There’s also the talented artist Ocean Fine (Ava Serene Portman), who’s wise beyond her years and seemingly more adept with a paintbrush than with a calculator or a microscope. Rounding out the group is Piper Vinton (Kallie Tabor), a skilled athlete who loves the rough and tumble world of sports (and the unpredictable drama of sports itself) as much as she does the highly scripted elegance and choreography of classical ballet and Broadway musicals.
Complicating their attempts to stand out among their fellow students – both academically and socially – are three of the school’s “cool kids”, led by Reagan Desjournais (Katie Sour), a competitive and often boastful student who’s not so much of a bully as much as she is a girl who doesn’t quite understand anyone who isn’t like her.
Tagging along with Reagan are the rebellious bad girl Sadie Champagne (Alex Pollera) and Reagan’s associate, aspiring singer Mila Kline (Chelsea Armstrong).

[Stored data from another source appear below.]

-- ==== Sys2Proof/Machine/Flags.lean ====
section
/-! DEFINITION. The results computed from operands: the ALU functions (no operation sets a flag, R77), the association
result and status of `look.at` (R88, R133), the IV of a suite (R93 table). -/

namespace Sys2Proof.Machine

/-- R77: the high 64 bits of an unsigned product. -/
def aluMulhu (x y : DWord) : DWord := BitVec.ofNat 64 (x.toNat * y.toNat / 2 ^ 64)

/-- R77: signed minimum. -/
def aluMin (x y : DWord) : DWord := if x.slt y then x else y

/-- R77: signed maximum. -/
def aluMax (x y : DWord) : DWord := if x.slt y then y else x

/-- R77: unsigned minimum. -/
def aluMinu (x y : DWord) : DWord := if x.ult y then x else y

/-- R77: unsigned maximum. -/
def aluMaxu (x y : DWord) : DWord := if x.ult y then y else x

/-- R77: number of 1 bits. -/
def aluPopc (x : DWord) : DWord := BitVec.ofNat 64 ((List.range 64).countP (fun i => x.getLsbD i))

/-- R77: leading zero bits, 64 for 0. -/
def aluClz (x : DWord) : DWord :=
  BitVec.ofNat 64 ((List.range 64).takeWhile (fun i => !x.getMsbD i)).length

/-- R77: the low n bytes reversed, zero-extended. -/
def aluBswap (n : Nat) (x : DWord) : DWord := BitVec.ofNat 64 (beNat (leBytes x.toNat n))

/-- R78: `ext`: l bits from position p; bits above 63 read 0. -/
def aluExt (p l : Nat) (x : DWord) : DWord := BitVec.ofNat 64 (x.toNat / 2 ^ p % 2 ^ l)

/-- R78: `dep`: the low l bits of x at position p of the old value; bits above 63 are discarded. -/
def aluDep (p l : Nat) (x old : DWord) : DWord :=
  let mask : DWord := BitVec.ofNat 64 ((2 ^ l - 1) * 2 ^ p)
  (old &&& ~~~mask) ||| BitVec.ofNat 64 (x.toNat % 2 ^ l * 2 ^ p)

/-- R49: the status codes of asynchronous results. -/
inductive UStat where
  | ok | miss | exhausted | authFail | replay | poisoned | state
deriving DecidableEq, Repr

/-- R49: the code of a status. -/
def UStat.code : UStat → Nat
  | .ok => 0 | .miss => 1 | .exhausted => 2 | .authFail => 3 | .replay => 4 | .poisoned => 5 | .state => 6

/-- R49: a result whose bits [55:lo] the spec does not state: they are those of a free word. -/
def withFree (lo v : Nat) (st : UStat) (f : DWord) : DWord :=
  withStatus (v % 2 ^ lo + f.toNat / 2 ^ lo % 2 ^ (56 - lo) * 2 ^ lo) st.code

/-- R129: slot A or B of an entry. -/
def AtEntry.slot (e : AtEntry) (b : Bool) : Slot := if b then e.b else e.a

/-- R129: an entry with a slot replaced. -/
def AtEntry.setSlot (e : AtEntry) (b : Bool) (x : Slot) : AtEntry := if b then { e with b := x } else { e with a := x }

/-- R133: the state code shown: EXHAUSTED when ACTIVE and EXH of the TXSLOT slot is set. -/
def AtEntry.shown (e : AtEntry) : Nat :=
  match e.st with
  | .empty => 0
  | .active => if (e.slot e.txslot).exh then 3 else 1
  | .suspended => 2
  | .poisoned => 4

/-- R129, R131: an XPN suite. -/
def AtEntry.xpn (e : AtEntry) : Bool := e.suite == 3 || e.suite == 4

/-- R129: the ceiling exponent k. -/
def AtEntry.kexp (e : AtEntry) : Nat := e.k.toNat + 1

/-- R129: the ceiling 2^k − 1. -/
def AtEntry.ceiling (e : AtEntry) : Nat := 2 ^ e.kexp - 1

/-- R130: the key bytes a suite uses. -/
def AtEntry.keyLen (e : AtEntry) : Nat := if e.suite == 1 || e.suite == 3 then 16 else 32

/-- R93 table: the 96-bit IV of a suite: SCI ‖ PN[31:0], or (SSCI ‖ PN) XOR salt. -/
def suiteIv (xpn : Bool) (sl : Slot) (sci : DWord) (pn : Nat) : Bytes :=
  if xpn then xorBytes (slice sl.ssci 0 4 ++ beBytes pn 8) (slice sl.salt 0 12)
  else beBytes sci.toNat 8 ++ beBytes (pn % 2 ^ 32) 4

/-- R88: the slot and status a `look.at` chooses in an entry below the capacity. -/
def AtEntry.choose (e : AtEntry) (rx : Bool) (kn : BitVec 2) : Option Bool × UStat :=
  match e.st with
  | .empty => (none, .miss)
  | .poisoned => (none, .poisoned)
  | .suspended => (none, .state)
  | .active =>
    if rx then
      if e.a.valid && e.a.kn == kn then (some false, .ok)
      else if e.b.valid && e.b.kn == kn then (some true, .ok)
      else (none, .state)
    else (some e.txslot, if e.shown = 3 then .exhausted else .ok)

/-- R88: the result word of a `look.at`. R88 states no slot and key number where none is chosen, and no other field of an
entry on MISS: those bits are free (log entry 115). -/
def lookAtResult (idx : BitVec 24) (e : AtEntry) (sl : Option Bool) (st : UStat) : DWord :=
  let f := (Config.freeResult 5 [] (idx.toNat * 16 + st.code)).toNat
  let slot : Nat := match sl with
    | some b => (if b then 2 ^ 24 else 0) + (e.slot b).kn.toNat * 2 ^ 25
    | none => f / 2 ^ 24 % 8 * 2 ^ 24
  let fields : Nat :=
    if e.st = .empty then f / 2 ^ 30 % 2 ^ 26 * 2 ^ 30
    else (if e.cut then 2 ^ 30 else 0) + (if e.mode then 2 ^ 31 else 0) + e.suite.toNat * 2 ^ 32 + e.policer.toNat * 2 ^ 36
  withStatus (idx.toNat + slot + e.shown * 2 ^ 27 + fields) st.code

end Sys2Proof.Machine
end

Unlike Reagan and Sadie, Mila empathizes with the less popular kids in school, and she gradually begins to separate herself from Reagan and her often narcissistic ways.
AP LIFE also stars Chris Dubrow as the handsome, quick witted Grayson Carmichael, who along with his often temperamental friend Cameron Wizniak (Jaybee Tiratira) make their way into the nerdy inner circle of Aubrey, Ellie, Piper and Ocean. However, Aubrey’s life is about to become even more interesting, as well as complicated, when a talented, good looking musician named Cooper Davidson (played by singer Tyler Layne) enters her life.
By now, everyone’s heard that famous saying “whatever happens in Vegas, stays in Vegas”. However, that popular phrase didn’t necessarily apply when it came to the story of just how Paul created AP LIFE. The initial inspiration for the series came, rather innocently enough, at a party last year.
“I was out there with a group of friends from my World of Warcraft guild hiking in Red Rock national park, imbibing a shameful amount of alcohol, and just generally enjoying the excesses of Sin City. Anyway, more than half of the guests were female, and one night in the pool we got to talking about how under-represented female nerds are – even the highly popular show THE BIG BANG THEORY focuses mainly on male geeks – or did, anyway, until they introduced Mayim Bialik and her friend.”
As he explains, his goal with the series was to do much more than make people laugh. Through AP LIFE, Paul sought to bring viewers a humorous, and intelligent, side of geek culture that’s not often seen in popular media these days.
“I think primarily the lack of female “nerd” shows and female-dominated comedies drove me to create AP LIFE. But I also really wanted to write something funny and sophisticated – lots of jokes that science buffs and gamers, sci-fi fans, and people with a broad appreciation of American culture would enjoy,” he says. “I’d like to think that we try to focus on the under-represented female side of the nerd community.”
An even bigger impetus for the creation of AP LIFE came as a result of an all-too-common problem that continues to affect Hollywood: the lack of equal opportunities, especially behind the scenes as much as in front of the camera, for women in the overly male dominated entertainment industry. “We’re among a small group of shows, too, with almost exclusively female leads – and right now, Hollywood is very aware of the need for a stronger and more robust female presence in film and television,” Paul adds.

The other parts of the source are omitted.